-- ==== Sys2Proof/Tests/Slice0.lean ====
section
/-! SUPPORT. Our own tests: words written out from the encoding tables, ill-formed terms, single steps, and for the statements a state
and operands that meet their hypotheses. Expected values come from the manual's tables and rules, cited beside them. -/
namespace Sys2Proof.Tests

open Sys2Proof Sys2Proof.Machine

-- One evaluation at a time: side by side they take more memory than the sandbox has.
set_option Elab.async false

/-! ## Words (R89 to R107) -/

/-- The unguarded guard (R94). -/
def g7 : Guard := { reg := 7, neg := false }

/-- A base form (R93). -/
def bs (d a : BitVec 8) (m : BitVec 2 := 0) : Base := { g := g7, d := d, a := a, m := m }

/-- An extended form with its operands and type, every other field zero (R98). -/
def ex (d a b c : Opd) (ty : Ty) : Ext :=
  { g := g7, d := d, a := a, b := b, c := c, ty := ty, rnd := 0, scope := .none, mod := 0, view := none, aux := 0, imm := 0, lit := none }

/-- An operand position that is not used (R101). -/
abbrev no : Opd := .v 0

/-- A base word from the fields of R93. -/
def word (op d a m : Nat) : Nat := op * 2 ^ 2 + 7 * 2 ^ 10 + d * 2 ^ 14 + a * 2 ^ 22 + m * 2 ^ 30

/-- A 96-bit word from the fields of R98 with L = 1; the operands are specs of R99: class 01 starts at 0x100, class 10 at 0x200. -/
def long (op d a b c ty rnd sc md vw aux imm : Nat) : Nat :=
  1 + op * 2 ^ 2 + 7 * 2 ^ 10 + d * 2 ^ 14 + a * 2 ^ 24 + b * 2 ^ 34 + c * 2 ^ 44 + ty * 2 ^ 54 + rnd * 2 ^ 58 + sc * 2 ^ 61 + md * 2 ^ 64 +
    vw * 2 ^ 68 + aux * 2 ^ 72 + imm * 2 ^ 80

/-- Base words: integers, moves, bits, floats, loads, stores (R95, R96, R107). -/
theorem test_decode_base :
    decodeNat (word 0x20 2 4 0) = .iadd (bs 2 4) ∧ decodeNat (word 0x25 2 4 2) = .idiv (bs 2 4 2) ∧ decodeNat (word 0x2F 9 0xFF 0) = .movi (bs 9 0xFF) ∧
    decodeNat (word 0x37 2 4 1) = .sar (bs 2 4 1) ∧ decodeNat (word 0x40 2 4 2) = .fadd (bs 2 4 2) ∧ decodeNat (word 0x70 2 4 0) = .ldG (bs 2 4) ∧
    decodeNat (word 0x76 2 4 3) = .stL (bs 2 4 3) := by decide +kernel

/-- Plain and branch words, with the offset in bits 31 to 14 (R95, R97), and UDF. -/
theorem test_decode_control :
    decodeNat (word 0x00 0 0 0) = .nop g7 ∧ decodeNat (0x01 * 2 ^ 2 + 3 * 2 ^ 10 + 2 ^ 13 + 5 * 2 ^ 14) = .bra { reg := 3, neg := true } 5 ∧
    decodeNat (0x03 * 2 ^ 2 + 7 * 2 ^ 10 + 0x20000 * 2 ^ 14) = .call g7 0x20000 ∧ decodeNat (word 0x05 0 0 0) = .ret g7 ∧
    decodeNat (word 0x06 0 0 0) = .exit g7 ∧ decodeNat (word 0xFF 0 0 0) = .udf g7 0 := by decide +kernel

/-- Literals: L = 2 is a base word and 64 bits (R89), L = 3 an extended form and 64 bits that 0x380 names (R99, R100). -/
theorem test_decode_literals :
    decodeNat (word 0x20 2 4 2 + 2 + 0x1122334455667788 * 2 ^ 32) = .iaddExt (.lit (bs 2 4 2) 0x1122334455667788) ∧
    decodeNat (long 0x2E 2 0x380 0 0 4 0 0 0 0 0 0 + 2 + 7 * 2 ^ 96) =
      .movExt { ex (.v 2) .lit no no .n64 with lit := some 7 } := by decide +kernel

/-- Extended words of the row families: predicates, shuffles, IMAD, FFMA, conversions (R102, R103, R399). -/
theorem test_decode_alu :
    decodeNat (long 0x10 0x121 0x122 0x123 0 0 0 0 1 0 0 0) = .pand { ex (.p 1) (.p 2) (.p 3) no .b32 with mod := 1 } ∧
    decodeNat (long 0x1B 2 4 0x301 0 0 0 0 0 0 5 0) = .shflXor { ex (.v 2) (.v 4) (.imm 1) no .b32 with aux := 5 } ∧
    decodeNat (long 0x24 2 4 6 8 1 0 0 8 0 0 0) = .imad { ex (.v 2) (.v 4) (.v 6) (.v 8) .s32 with mod := 8 } ∧
    decodeNat (long 0x43 2 4 6 8 5 1 0 0 0 0 0) = .ffma { ex (.v 2) (.v 4) (.v 6) (.v 8) .f32 with rnd := 1 } ∧
    decodeNat (long 0xE0 2 4 6 0 6 0 0 0 0 0 0) = .faddX2 (ex (.v 2) (.v 4) (.v 6) no .f16) := by decide +kernel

> **Action item**: Extract from the listing above the lines between the line containing "decodeNat (word 0x20 2 4 0)" and the line containing "decodeNat (word 0x20 2 4 2", keeping both of those lines. Output nothing else.

> **Solution to this exercise**:
    decodeNat (word 0x20 2 4 0) = .iadd (bs 2 4) ∧ decodeNat (word 0x25 2 4 2) = .idiv (bs 2 4 2) ∧ decodeNat (word 0x2F 9 0xFF 0) = .movi (bs 9 0xFF) ∧
    decodeNat (word 0x37 2 4 1) = .sar (bs 2 4 1) ∧ decodeNat (word 0x40 2 4 2) = .fadd (bs 2 4 2) ∧ decodeNat (word 0x70 2 4 0) = .ldG (bs 2 4) ∧
    decodeNat (word 0x76 2 4 3) = .stL (bs 2 4 3) := by decide +kernel

/-- Plain and branch words, with the offset in bits 31 to 14 (R95, R97), and UDF. -/
theorem test_decode_control :
    decodeNat (word 0x00 0 0 0) = .nop g7 ∧ decodeNat (0x01 * 2 ^ 2 + 3 * 2 ^ 10 + 2 ^ 13 + 5 * 2 ^ 14) = .bra { reg := 3, neg := true } 5 ∧
    decodeNat (0x03 * 2 ^ 2 + 7 * 2 ^ 10 + 0x20000 * 2 ^ 14) = .call g7 0x20000 ∧ decodeNat (word 0x05 0 0 0) = .ret g7 ∧
    decodeNat (word 0x06 0 0 0) = .exit g7 ∧ decodeNat (word 0xFF 0 0 0) = .udf g7 0 := by decide +kernel

/-- Literals: L = 2 is a base word and 64 bits (R89), L = 3 an extended form and 64 bits that 0x380 names (R99, R100). -/
theorem test_decode_literals :
    decodeNat (word 0x20 2 4 2 + 2 + 0x1122334455667788 * 2 ^ 32) = .iaddExt (.lit (bs 2 4 2) 0x1122334455667788) ∧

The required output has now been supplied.